YOUR TASK:
For the entries below, print exactly the lines between the line holding "R304, R449). -/" and the line holding "if r.ostate o", inclusive, and nothing else.

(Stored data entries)
------------------------------
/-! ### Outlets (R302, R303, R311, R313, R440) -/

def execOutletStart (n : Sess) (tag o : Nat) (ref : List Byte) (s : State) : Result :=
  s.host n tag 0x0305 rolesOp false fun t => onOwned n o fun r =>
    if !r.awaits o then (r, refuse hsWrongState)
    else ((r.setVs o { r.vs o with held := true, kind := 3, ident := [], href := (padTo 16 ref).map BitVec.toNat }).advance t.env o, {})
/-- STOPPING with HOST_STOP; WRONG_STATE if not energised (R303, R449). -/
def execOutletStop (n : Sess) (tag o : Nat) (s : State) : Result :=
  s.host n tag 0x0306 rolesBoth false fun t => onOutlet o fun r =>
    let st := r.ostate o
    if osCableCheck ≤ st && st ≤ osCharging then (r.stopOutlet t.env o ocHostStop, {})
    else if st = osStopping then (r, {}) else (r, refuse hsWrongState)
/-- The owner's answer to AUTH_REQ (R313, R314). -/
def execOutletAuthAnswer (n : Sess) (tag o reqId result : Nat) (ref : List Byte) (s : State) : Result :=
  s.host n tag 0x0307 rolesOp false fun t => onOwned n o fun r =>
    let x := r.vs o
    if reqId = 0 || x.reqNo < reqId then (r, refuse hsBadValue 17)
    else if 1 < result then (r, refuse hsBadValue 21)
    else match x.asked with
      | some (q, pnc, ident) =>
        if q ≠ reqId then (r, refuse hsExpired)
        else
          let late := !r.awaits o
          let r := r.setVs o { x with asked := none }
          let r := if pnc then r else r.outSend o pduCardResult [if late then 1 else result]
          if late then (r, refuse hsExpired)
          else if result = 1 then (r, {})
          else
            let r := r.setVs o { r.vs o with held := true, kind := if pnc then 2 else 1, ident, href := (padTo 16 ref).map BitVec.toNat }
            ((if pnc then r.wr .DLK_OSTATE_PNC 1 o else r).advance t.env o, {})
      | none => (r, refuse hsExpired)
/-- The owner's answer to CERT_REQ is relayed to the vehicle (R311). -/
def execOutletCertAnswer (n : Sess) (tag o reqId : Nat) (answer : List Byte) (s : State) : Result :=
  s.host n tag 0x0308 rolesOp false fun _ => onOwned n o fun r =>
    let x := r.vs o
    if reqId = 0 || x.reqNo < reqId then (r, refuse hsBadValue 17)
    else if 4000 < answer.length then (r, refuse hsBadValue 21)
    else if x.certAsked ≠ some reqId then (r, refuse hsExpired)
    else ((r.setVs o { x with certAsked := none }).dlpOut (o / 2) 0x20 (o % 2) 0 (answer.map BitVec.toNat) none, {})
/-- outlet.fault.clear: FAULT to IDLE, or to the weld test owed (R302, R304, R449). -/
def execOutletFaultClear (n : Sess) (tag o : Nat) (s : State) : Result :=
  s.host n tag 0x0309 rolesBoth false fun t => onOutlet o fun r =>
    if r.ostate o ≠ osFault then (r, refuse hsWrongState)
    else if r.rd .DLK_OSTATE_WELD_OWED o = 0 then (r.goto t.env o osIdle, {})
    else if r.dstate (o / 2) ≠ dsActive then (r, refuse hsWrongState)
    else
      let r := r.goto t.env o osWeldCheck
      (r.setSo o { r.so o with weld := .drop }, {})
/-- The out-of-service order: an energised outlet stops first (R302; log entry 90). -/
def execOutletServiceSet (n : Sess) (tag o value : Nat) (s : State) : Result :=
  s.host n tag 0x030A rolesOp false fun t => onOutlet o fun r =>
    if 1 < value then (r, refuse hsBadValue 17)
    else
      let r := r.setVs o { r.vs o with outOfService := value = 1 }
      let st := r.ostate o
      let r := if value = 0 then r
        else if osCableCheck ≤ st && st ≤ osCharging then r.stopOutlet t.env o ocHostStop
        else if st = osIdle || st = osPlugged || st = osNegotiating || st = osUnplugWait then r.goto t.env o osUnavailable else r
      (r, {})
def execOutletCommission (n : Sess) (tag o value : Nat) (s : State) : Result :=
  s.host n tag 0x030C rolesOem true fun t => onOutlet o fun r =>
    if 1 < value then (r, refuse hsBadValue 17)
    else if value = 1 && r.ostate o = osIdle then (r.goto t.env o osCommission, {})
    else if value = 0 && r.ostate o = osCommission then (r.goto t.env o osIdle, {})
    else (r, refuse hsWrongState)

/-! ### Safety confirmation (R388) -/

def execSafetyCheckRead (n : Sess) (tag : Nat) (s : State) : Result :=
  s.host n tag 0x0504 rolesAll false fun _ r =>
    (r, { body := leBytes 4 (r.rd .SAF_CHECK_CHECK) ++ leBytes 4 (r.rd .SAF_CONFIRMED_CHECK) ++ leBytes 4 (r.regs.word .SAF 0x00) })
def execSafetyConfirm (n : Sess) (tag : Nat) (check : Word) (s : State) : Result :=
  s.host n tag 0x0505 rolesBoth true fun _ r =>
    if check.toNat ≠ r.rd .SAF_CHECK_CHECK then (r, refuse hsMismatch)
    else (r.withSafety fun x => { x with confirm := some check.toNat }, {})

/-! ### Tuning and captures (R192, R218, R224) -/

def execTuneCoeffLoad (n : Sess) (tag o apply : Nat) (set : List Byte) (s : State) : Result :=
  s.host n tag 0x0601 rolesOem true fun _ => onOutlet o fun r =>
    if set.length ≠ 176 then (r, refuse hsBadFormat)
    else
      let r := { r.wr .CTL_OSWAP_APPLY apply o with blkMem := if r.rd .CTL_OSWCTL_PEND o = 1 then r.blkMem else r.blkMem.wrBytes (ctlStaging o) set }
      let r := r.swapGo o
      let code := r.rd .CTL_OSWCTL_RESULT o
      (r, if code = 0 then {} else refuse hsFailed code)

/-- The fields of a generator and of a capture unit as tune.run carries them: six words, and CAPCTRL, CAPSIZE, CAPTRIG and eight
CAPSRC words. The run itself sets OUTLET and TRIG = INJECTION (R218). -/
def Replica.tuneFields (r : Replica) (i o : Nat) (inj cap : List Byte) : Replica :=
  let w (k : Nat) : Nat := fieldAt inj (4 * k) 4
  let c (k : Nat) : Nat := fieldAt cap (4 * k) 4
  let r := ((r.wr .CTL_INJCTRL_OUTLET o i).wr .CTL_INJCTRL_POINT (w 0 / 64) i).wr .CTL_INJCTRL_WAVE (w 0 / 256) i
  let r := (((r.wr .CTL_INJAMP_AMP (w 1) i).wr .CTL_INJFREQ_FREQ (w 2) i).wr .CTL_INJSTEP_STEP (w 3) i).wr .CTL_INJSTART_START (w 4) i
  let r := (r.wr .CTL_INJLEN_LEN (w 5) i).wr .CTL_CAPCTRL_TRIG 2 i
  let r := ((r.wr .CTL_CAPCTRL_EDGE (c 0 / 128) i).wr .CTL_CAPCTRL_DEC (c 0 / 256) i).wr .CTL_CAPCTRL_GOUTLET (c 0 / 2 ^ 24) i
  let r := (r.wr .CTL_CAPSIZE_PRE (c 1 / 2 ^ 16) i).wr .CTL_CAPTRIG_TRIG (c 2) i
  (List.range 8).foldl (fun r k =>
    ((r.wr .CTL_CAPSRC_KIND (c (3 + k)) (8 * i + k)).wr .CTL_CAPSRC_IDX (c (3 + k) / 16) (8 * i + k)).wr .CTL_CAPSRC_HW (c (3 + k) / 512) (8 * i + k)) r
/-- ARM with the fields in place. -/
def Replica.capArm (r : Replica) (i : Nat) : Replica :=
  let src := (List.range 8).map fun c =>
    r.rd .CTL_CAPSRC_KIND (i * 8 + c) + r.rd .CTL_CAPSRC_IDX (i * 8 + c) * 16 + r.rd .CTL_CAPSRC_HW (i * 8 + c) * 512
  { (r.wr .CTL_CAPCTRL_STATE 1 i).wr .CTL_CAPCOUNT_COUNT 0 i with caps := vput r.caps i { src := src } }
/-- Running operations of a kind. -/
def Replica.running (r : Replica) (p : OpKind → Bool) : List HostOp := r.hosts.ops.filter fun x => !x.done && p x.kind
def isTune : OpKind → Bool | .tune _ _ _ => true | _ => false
------------------------------
THE ANSWER:
/-- outlet.fault.clear: FAULT to IDLE, or to the weld test owed (R302, R304, R449). -/
def execOutletFaultClear (n : Sess) (tag o : Nat) (s : State) : Result :=
  s.host n tag 0x0309 rolesBoth false fun t => onOutlet o fun r =>
    if r.ostate o ≠ osFault then (r, refuse hsWrongState)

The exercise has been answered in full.